-- Supplied material follows --

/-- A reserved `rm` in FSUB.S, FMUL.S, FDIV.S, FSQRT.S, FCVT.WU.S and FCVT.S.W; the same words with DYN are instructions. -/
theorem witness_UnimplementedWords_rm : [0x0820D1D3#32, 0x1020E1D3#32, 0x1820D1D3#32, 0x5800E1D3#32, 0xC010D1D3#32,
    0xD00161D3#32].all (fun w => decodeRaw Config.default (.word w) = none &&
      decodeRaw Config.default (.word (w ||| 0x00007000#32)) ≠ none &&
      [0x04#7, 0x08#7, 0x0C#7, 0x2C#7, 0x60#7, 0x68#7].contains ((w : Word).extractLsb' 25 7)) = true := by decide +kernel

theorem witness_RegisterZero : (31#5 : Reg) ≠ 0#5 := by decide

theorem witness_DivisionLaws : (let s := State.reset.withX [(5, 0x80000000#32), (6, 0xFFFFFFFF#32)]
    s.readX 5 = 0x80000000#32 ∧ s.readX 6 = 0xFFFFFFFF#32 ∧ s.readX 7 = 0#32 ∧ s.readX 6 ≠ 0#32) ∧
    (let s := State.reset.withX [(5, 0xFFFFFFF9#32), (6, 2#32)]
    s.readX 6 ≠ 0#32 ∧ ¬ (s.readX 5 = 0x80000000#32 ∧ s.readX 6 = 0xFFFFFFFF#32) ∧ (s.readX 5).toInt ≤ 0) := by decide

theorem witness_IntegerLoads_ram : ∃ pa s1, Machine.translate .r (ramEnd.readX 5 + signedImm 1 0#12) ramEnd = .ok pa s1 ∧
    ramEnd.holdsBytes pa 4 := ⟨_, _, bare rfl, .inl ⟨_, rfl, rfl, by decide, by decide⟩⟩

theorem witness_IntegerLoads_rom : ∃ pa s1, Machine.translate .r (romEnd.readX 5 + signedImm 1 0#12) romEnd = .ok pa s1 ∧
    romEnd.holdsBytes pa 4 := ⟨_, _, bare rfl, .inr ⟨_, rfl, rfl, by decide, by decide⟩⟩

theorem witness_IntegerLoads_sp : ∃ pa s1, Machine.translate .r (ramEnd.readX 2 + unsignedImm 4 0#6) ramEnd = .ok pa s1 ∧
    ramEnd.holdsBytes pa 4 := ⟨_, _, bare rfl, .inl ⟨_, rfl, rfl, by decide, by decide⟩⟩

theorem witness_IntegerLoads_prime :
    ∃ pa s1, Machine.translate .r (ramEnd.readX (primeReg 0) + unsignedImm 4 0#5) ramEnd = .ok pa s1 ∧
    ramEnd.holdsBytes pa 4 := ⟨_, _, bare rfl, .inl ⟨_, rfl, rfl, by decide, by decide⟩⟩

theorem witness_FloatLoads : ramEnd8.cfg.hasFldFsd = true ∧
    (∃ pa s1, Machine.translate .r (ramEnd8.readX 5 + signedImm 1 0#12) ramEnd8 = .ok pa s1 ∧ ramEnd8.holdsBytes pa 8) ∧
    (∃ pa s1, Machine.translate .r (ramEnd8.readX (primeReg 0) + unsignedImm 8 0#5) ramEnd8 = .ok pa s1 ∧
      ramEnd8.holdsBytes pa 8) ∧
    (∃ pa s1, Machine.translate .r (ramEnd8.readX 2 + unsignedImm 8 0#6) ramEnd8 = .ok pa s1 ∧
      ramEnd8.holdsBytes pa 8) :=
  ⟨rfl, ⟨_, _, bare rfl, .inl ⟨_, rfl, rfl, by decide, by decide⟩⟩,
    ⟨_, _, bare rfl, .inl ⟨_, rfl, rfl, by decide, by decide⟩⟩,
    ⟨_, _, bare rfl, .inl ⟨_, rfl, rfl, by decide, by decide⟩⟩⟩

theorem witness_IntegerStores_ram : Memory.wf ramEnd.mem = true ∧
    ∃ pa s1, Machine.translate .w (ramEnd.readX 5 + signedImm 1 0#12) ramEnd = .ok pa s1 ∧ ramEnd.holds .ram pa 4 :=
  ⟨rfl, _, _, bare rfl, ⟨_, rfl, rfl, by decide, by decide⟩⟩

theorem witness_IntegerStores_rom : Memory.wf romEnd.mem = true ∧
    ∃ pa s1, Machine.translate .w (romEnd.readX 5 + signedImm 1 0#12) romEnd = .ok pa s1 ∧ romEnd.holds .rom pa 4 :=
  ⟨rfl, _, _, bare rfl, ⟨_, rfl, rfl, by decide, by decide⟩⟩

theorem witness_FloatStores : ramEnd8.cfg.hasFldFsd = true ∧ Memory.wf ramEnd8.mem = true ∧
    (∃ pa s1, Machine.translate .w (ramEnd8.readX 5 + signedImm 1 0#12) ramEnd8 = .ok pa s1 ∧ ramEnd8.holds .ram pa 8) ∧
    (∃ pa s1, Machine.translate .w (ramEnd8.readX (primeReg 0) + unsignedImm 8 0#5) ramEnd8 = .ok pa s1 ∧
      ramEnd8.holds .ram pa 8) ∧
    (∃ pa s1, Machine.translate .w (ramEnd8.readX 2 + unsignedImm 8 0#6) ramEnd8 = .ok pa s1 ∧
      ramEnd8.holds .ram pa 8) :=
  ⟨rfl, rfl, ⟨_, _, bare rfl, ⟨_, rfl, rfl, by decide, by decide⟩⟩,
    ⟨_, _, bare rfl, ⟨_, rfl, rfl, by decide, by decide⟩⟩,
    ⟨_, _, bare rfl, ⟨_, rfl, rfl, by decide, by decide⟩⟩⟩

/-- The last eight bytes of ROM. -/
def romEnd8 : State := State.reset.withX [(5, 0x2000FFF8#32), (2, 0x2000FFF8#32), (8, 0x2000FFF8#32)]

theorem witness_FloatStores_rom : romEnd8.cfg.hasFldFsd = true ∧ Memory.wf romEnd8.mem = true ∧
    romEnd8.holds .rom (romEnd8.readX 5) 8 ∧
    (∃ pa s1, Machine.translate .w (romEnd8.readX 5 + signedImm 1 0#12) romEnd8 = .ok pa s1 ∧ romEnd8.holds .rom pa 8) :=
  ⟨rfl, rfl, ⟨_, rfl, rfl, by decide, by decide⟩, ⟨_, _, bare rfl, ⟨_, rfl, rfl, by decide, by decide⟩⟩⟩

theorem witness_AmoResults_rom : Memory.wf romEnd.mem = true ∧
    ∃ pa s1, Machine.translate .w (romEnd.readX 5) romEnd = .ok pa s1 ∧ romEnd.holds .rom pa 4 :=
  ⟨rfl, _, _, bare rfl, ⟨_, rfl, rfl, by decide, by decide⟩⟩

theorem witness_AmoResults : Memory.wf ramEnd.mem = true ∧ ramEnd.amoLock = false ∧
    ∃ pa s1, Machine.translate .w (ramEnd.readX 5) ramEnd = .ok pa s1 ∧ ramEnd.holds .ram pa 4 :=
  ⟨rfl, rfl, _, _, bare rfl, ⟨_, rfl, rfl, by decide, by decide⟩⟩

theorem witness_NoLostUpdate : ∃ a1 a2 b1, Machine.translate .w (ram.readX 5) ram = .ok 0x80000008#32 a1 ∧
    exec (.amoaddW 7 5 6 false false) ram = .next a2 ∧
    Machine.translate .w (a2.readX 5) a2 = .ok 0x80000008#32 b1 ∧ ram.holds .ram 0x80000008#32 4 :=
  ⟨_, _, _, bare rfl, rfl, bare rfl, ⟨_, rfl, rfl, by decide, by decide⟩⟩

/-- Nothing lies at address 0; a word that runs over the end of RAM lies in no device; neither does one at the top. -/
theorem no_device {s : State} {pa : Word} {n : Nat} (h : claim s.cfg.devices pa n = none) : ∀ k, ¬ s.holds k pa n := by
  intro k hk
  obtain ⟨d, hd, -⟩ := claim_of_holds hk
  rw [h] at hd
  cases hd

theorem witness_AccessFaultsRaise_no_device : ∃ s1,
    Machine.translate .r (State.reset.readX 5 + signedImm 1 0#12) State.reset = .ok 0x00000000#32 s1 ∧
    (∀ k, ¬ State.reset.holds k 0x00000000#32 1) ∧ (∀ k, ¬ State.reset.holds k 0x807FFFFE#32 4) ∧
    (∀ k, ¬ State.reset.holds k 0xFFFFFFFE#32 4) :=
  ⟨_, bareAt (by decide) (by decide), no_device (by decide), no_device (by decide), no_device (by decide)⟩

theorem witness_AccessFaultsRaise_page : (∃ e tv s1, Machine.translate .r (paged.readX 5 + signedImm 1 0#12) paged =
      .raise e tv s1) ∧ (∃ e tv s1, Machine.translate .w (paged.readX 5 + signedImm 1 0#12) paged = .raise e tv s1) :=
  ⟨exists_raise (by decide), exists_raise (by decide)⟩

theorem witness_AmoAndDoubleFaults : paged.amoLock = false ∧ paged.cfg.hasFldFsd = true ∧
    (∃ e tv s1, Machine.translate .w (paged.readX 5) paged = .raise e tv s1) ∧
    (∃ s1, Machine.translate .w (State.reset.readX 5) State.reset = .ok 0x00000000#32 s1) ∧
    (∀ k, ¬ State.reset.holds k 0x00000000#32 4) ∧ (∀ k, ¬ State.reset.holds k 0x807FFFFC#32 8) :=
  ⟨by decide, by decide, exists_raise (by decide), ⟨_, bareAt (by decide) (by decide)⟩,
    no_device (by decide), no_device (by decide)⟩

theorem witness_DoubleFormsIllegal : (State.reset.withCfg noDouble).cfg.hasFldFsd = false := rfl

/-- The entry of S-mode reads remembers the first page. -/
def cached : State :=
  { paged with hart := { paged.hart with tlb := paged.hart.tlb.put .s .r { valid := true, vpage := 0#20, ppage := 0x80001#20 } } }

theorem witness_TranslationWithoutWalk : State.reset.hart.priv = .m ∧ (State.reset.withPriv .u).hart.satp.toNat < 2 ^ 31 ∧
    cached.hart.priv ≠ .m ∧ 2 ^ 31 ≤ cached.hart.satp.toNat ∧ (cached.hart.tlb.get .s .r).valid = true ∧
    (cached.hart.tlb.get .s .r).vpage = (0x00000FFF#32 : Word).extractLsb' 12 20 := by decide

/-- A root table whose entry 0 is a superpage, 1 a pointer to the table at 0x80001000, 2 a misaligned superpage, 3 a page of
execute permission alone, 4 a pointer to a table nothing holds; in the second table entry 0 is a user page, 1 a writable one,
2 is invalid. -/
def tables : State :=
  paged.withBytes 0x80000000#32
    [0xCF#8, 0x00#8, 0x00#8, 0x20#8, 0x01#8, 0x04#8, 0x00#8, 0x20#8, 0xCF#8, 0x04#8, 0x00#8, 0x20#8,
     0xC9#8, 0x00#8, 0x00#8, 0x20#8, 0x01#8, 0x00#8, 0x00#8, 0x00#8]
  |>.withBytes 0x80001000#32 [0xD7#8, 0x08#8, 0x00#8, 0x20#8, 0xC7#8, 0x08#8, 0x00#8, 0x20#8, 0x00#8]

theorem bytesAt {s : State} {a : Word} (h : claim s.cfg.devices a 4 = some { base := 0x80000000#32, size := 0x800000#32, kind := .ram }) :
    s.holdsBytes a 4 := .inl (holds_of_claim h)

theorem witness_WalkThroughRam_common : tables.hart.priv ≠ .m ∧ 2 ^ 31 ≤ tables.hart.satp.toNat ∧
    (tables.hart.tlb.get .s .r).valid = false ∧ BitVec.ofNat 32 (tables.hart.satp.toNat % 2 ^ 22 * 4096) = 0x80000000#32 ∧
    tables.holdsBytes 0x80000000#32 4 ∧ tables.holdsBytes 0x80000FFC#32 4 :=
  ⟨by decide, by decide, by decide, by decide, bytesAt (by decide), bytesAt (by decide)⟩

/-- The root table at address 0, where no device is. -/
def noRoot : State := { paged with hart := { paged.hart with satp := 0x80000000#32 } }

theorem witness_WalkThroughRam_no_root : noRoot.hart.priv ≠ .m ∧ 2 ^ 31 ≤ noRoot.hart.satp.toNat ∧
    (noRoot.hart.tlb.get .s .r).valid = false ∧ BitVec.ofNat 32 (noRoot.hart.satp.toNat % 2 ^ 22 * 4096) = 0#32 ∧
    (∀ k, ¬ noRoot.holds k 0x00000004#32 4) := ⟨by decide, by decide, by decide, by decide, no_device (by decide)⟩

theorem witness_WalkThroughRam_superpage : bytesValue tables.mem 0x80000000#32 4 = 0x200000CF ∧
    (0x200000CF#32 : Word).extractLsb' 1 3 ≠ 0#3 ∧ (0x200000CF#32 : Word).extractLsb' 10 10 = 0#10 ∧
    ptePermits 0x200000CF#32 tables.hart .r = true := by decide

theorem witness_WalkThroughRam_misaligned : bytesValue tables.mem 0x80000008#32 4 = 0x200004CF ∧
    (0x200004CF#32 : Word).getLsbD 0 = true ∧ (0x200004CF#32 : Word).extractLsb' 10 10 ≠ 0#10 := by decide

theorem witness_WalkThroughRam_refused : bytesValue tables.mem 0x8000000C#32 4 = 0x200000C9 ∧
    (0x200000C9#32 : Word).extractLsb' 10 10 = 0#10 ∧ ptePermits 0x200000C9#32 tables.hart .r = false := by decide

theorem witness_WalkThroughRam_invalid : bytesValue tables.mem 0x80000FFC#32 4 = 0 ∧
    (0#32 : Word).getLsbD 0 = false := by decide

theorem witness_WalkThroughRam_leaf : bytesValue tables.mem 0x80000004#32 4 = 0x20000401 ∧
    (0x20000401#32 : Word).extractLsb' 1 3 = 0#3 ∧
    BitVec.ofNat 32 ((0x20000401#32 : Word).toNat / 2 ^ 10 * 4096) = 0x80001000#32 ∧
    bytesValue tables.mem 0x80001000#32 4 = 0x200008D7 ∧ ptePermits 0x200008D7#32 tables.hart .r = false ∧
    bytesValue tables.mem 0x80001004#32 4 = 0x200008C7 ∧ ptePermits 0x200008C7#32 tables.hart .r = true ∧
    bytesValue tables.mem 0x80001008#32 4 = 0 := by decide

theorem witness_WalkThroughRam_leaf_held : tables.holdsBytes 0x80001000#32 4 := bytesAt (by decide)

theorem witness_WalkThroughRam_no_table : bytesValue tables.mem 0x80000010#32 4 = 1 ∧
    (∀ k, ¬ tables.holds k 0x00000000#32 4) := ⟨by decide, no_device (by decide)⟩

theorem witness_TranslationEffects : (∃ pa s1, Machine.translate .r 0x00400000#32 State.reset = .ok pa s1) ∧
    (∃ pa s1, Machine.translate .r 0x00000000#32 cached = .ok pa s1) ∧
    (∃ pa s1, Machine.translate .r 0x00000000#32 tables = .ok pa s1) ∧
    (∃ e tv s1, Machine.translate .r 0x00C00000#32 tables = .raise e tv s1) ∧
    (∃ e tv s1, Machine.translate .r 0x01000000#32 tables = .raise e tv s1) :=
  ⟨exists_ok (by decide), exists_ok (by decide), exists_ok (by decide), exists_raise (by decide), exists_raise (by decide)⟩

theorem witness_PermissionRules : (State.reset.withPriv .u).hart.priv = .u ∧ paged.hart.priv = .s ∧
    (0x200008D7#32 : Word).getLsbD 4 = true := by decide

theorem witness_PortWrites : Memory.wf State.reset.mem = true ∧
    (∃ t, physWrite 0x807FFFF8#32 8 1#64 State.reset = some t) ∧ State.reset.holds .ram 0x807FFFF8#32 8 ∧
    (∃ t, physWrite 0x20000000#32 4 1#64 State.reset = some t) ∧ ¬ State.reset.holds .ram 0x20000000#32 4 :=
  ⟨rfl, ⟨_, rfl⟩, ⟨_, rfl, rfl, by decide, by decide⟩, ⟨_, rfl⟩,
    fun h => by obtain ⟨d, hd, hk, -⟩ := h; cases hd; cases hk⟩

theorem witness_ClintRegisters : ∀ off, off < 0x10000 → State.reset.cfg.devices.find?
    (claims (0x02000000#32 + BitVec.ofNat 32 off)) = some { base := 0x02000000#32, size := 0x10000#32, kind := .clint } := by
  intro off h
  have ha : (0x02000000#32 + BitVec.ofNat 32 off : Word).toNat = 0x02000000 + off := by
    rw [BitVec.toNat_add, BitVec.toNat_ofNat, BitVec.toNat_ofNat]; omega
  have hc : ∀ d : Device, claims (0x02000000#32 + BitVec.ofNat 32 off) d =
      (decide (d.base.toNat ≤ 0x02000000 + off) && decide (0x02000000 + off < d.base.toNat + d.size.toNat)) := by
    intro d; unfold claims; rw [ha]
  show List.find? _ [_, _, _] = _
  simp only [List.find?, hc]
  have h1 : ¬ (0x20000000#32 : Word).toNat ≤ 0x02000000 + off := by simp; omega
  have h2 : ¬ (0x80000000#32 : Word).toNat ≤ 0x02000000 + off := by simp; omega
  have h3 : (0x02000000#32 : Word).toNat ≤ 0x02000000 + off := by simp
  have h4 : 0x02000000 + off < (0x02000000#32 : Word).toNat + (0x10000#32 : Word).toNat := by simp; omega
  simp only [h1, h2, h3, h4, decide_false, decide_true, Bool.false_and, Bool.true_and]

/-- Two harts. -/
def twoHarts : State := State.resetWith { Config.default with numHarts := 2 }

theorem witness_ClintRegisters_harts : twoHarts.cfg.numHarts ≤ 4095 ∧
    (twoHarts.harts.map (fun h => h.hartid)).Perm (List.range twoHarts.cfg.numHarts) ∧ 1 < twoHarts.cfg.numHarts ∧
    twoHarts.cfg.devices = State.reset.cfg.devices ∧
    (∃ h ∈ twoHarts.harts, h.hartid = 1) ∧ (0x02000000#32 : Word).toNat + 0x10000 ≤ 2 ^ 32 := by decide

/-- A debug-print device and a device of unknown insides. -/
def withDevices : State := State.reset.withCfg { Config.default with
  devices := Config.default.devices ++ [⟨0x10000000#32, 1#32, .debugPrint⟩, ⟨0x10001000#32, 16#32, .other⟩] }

-- Supplied material concluded --

Print, unaltered, every line from the beginning of the material down to the line with "s.readX 5 = 0x80000000#32 ∧ s.readX 6 = 0xFFFFFFFF#32 ∧".

/-- A reserved `rm` in FSUB.S, FMUL.S, FDIV.S, FSQRT.S, FCVT.WU.S and FCVT.S.W; the same words with DYN are instructions. -/
theorem witness_UnimplementedWords_rm : [0x0820D1D3#32, 0x1020E1D3#32, 0x1820D1D3#32, 0x5800E1D3#32, 0xC010D1D3#32,
    0xD00161D3#32].all (fun w => decodeRaw Config.default (.word w) = none &&
      decodeRaw Config.default (.word (w ||| 0x00007000#32)) ≠ none &&
      [0x04#7, 0x08#7, 0x0C#7, 0x2C#7, 0x60#7, 0x68#7].contains ((w : Word).extractLsb' 25 7)) = true := by decide +kernel

theorem witness_RegisterZero : (31#5 : Reg) ≠ 0#5 := by decide

theorem witness_DivisionLaws : (let s := State.reset.withX [(5, 0x80000000#32), (6, 0xFFFFFFFF#32)]
    s.readX 5 = 0x80000000#32 ∧ s.readX 6 = 0xFFFFFFFF#32 ∧ s.readX 7 = 0#32 ∧ s.readX 6 ≠ 0#32) ∧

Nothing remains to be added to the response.